I have not tried Viagra or Cialis. I brought it up to my wife once or twice but she was upset by it. She thinks she's doing something wrong. I think it's been happening for so long that I expect it to happen. It started after our last baby was born.

My wife has had suspicions that I've been cheating because I can't keep it up. I've always told her no. I have cheated before (teenage years) which she knows about and is long in the past but that will all be brought back up. 

I was frustrated with being unable to have sex with my wife.


----------



## ff9 (Sep 19, 2017)

arbitrator said:


> Tatsuhiko said:
> 
> 
> > *Have you tried Viagra or Cialis?* I never have, but I've heard very positive things. Maybe using them temporarily would help you overcome a psychological obstacles?
> ...


I have only seen my gp so I will keep that in mind, thank you.


----------



## ff9 (Sep 19, 2017)

SlowlyGoingCrazy said:


> First off, reassure your wife that it's not her. She stopped eating, that's not ok.
> 
> Your cheating sucks and being able to keep it up with a stranger doesn't mean it's something your wife is doing wrong.
> 
> ...


I typically watch porn 1-2x a week. That has been pretty standard for years for me, aside from my teenage years. Some weeks I go without, I don't consider myself to have a porn addiction.

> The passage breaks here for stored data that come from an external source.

/-- R354, R368: RESOLVED frees the fault-table entry and every thread that is attached to it issues its access again; UNRESOLVED
lets each of these threads take memory fault, subcause 3. -/
def Sys2Proof.Claims.FaultCommands : Prop :=
  ∀ (s : State) (d tok : Nat) (e : SupEntry) (f : FaultEntry),
    (s.die d).entries.find? (fun e => e.token == tok) = some e → e.kind = 1 →
    (s.dm d).faults.find? (fun f => f.token == tok) = some f →
    let closed (s' : State) := (∀ x ∈ (s'.dm d).faults, x.token ≠ tok) ∧
      ∀ x ∈ (s'.die d).entries, x.token ≠ tok ∨ x ∉ (s.die d).entries
    (Leaves s (.resolved d tok) fun s' => closed s' ∧ s'.mem = s.mem ∧ ∀ u t, s.has u t = true →
      ((∃ va w, (s.thread u t).st = .waiting (.fault d tok va w)) → s'.thread u t = (s.thread u t).wake (s.nowB u)) ∧
      ((∀ va w, (s.thread u t).st ≠ .waiting (.fault d tok va w)) → (s.thread u t).st ≠ .waiting (.held d tok) →
        s'.thread u t = s.thread u t)) ∧
    (s.jobs = [] → Leaves s (.unresolved d tok) fun s' => closed s' ∧
      ∀ u t va w, s.has u t = true → (s.thread u t).st = .waiting (.fault d tok va w) → s.handles u 10 3 →
        (s.thread u t).inh = false →
        let x := s.thread u t
        let y := s.entered u x.base (if x.hdr = none ∧ w = 0 then 0 else x.index.toNat) 10 3 0 w (BitVec.ofNat 64 va) x
        let z := s'.thread u t
        z.base = y.base ∧ z.index = y.index ∧ z.inh = true ∧ z.st = .ready ∧ z.slice = y.slice ∧ z.live = x.live ∧
          z.preds = x.preds)

/-- R169, R333, R367, R370, R377: a unit whose time has come posts its first waiting entry into its die's ring when there is
room, at SQBASE as a physical address (log 19), and SQIRQ's host core is interrupted as SQTAIL leaves SQHEAD; with no room the
unit waits 1,024 cycles more, and one cycle more for its turn among the sources of a cycle or for its ring line (R304); a
block without progress for its watchdog's time stops and posts kind 6; a launch that lacks tile entries posts kind 3, and one
whose pool is exhausted kind 5. -/
def Sys2Proof.Claims.SupervisorPosts : Prop :=
  (∀ (s : State) (d src at_ : Nat) (e : List Byte) (p q : List (Nat × List Byte)), (s.die d).posts = p ++ (at_, e) :: q →
    postSource e = src → (∀ x ∈ p, postSource x.2 ≠ src) → (s.die d).postDue (s.now d) = [src] → e.length = 64 →
    let pa := (s.die d).sqbase.toNat + 64 * ((s.die d).sqtail.toNat % (s.die d).sqsize.toNat)
    let turn := s.inPostOrder d src = true ∧ s.canTouch pa 64 = true
    ((s.die d).ringRoom = true → turn → pa % 64 = 0 → inHbm (pa / 128) = true → Leaves s (.supervisorPostRetry d) fun s' =>
      (s'.die d).posts = p ++ q ∧ (s'.die d).sqtail = (s.die d).sqtail + 1 ∧ (s'.die d).entries = (s.die d).entries ∧
      ((s.die d).sqhead = (s.die d).sqtail → s'.out.getLast? = some (.irq d (s.die d).sqirq.toNat true)) ∧ s'.view pa 8 = (s.tscAt d).toNat ∧
      ∀ k, 8 ≤ k → k < 64 → tgetD (s'.viewLine (pa / 128)) (pa % 128 + k) 0 = e.getD k 0) ∧
    ((s.die d).ringRoom = false → Leaves s (.supervisorPostRetry d) fun s' =>
      s' = s.setDie d fun x => { x with posts := p ++ (x.cycle + 1024, e) :: q }) ∧
    ((s.die d).ringRoom = true → ¬ turn → Leaves s (.supervisorPostRetry d) fun s' =>
      s' = s.setDie d fun x => { x with posts := p ++ (x.cycle + 1, e) :: q })) ∧
  (∀ (s : State) (u : Nat), (tget s.blocks u).isSome = true →
    let b := s.block u
    let d := dieOf b.core
    b.run.preempted = false → b.run.discarded = false → b.run.completed = false → b.run.stopped = false →
    (∃ e ∈ b.threads, e.2.st ≠ .exited) → 2 ^ (s.die d).wdlog.toNat ≤ b.run.wdog → s.discards u 0 0 = false →
    Leaves s (.watchdog u) fun s' => (s'.block u).run.stopped = true ∧ ∃ tok, s'.holdsEntry d tok 6 [] ∧
      ∀ e ∈ (s.die d).entries, e.token ≠ tok) ∧
  (∀ (s : State) (u : Nat), s.discards u 0 0 = true →
    let b := s.block u
    b.run.preempted = false → b.run.discarded = false → b.run.completed = false → b.run.stopped = false →
    (∃ e ∈ b.threads, e.2.st ≠ .exited) → 2 ^ (s.die (dieOf b.core)).wdlog.toNat ≤ b.run.wdog →
    Leaves s (.watchdog u) fun s' => (s'.block u).run.discarded = true ∧ (s'.block u).run.retries = b.run.retries + 1) ∧
  (∀ (s : State) (d : Nat), Leaves s (.tileEntryExhaustion d) fun s' => ∀ e ∈ s.launches, e.2.st = .running →
    e.2.finished = false → 2 ^ 20 ≤ tgetD e.2.tileWait d 0 → tgetD (s'.launch e.1).tileWait d 0 = 0 ∧
      ∃ x ∈ (s'.die d).entries, x.kind = 3 ∧ x.launch = e.1) ∧
  ∀ (s : State) (n : Nat), 65536 ≤ (s.launch n).poolCount → (s.launch n).poolPosted = false →
    Leaves s (.queuePoolExhausted n) fun s' => (s'.launch n).poolPosted = true ∧
      ∃ x ∈ (s'.die 0).entries, x.kind = 5 ∧ x.launch = n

The ED started after our 3rd (last) baby was born. Prior to that there was no issues, and I watched our two older children be born.


----------



## ff9 (Sep 19, 2017)

Satya said:


> Stop masturbating. Look up "no-fap."
> 
> If it's not a physiological issue, it could be a mental issue. You say the marriage has upset and downs. What are the downs? Do they influence your perception of your wife?


I'll respond to this in a couple hours on my break.


----------



## uhtred (Jun 22, 2016)

It sounds like you don't have a physical problem. 

While some will disagree, I agree with you that not telling your wife about your cheating is best - I don't see how any good can come from that. 


I think the best be is to stop stressing over it - stress is one of the biggest causes of ED. Talk to your wife and tell her that you are getting stressed over ED and its making things worse. Tell her that for a while you want sex to just be about her - that you will be happy to do anything and everything she wants that you are physically capable of (introduce toys into your play if needed). Then after a while you will likely feel less stress and things may work again.


----------



## NobodySpecial (Nov 22, 2013)

Ugh. It has gotten up in your head. That is a major woody killer, on top of which you have to reassure your wife that it is not her, which is a MAJOR woody killer. It would be really cool if your wife could understand the way men's erections do or don't work is as much in the head as women's response. If that is not the case, then I advocate trying meds as mentioned above with or without your wife's knowledge. That is a whole lot less damaging than cheating. 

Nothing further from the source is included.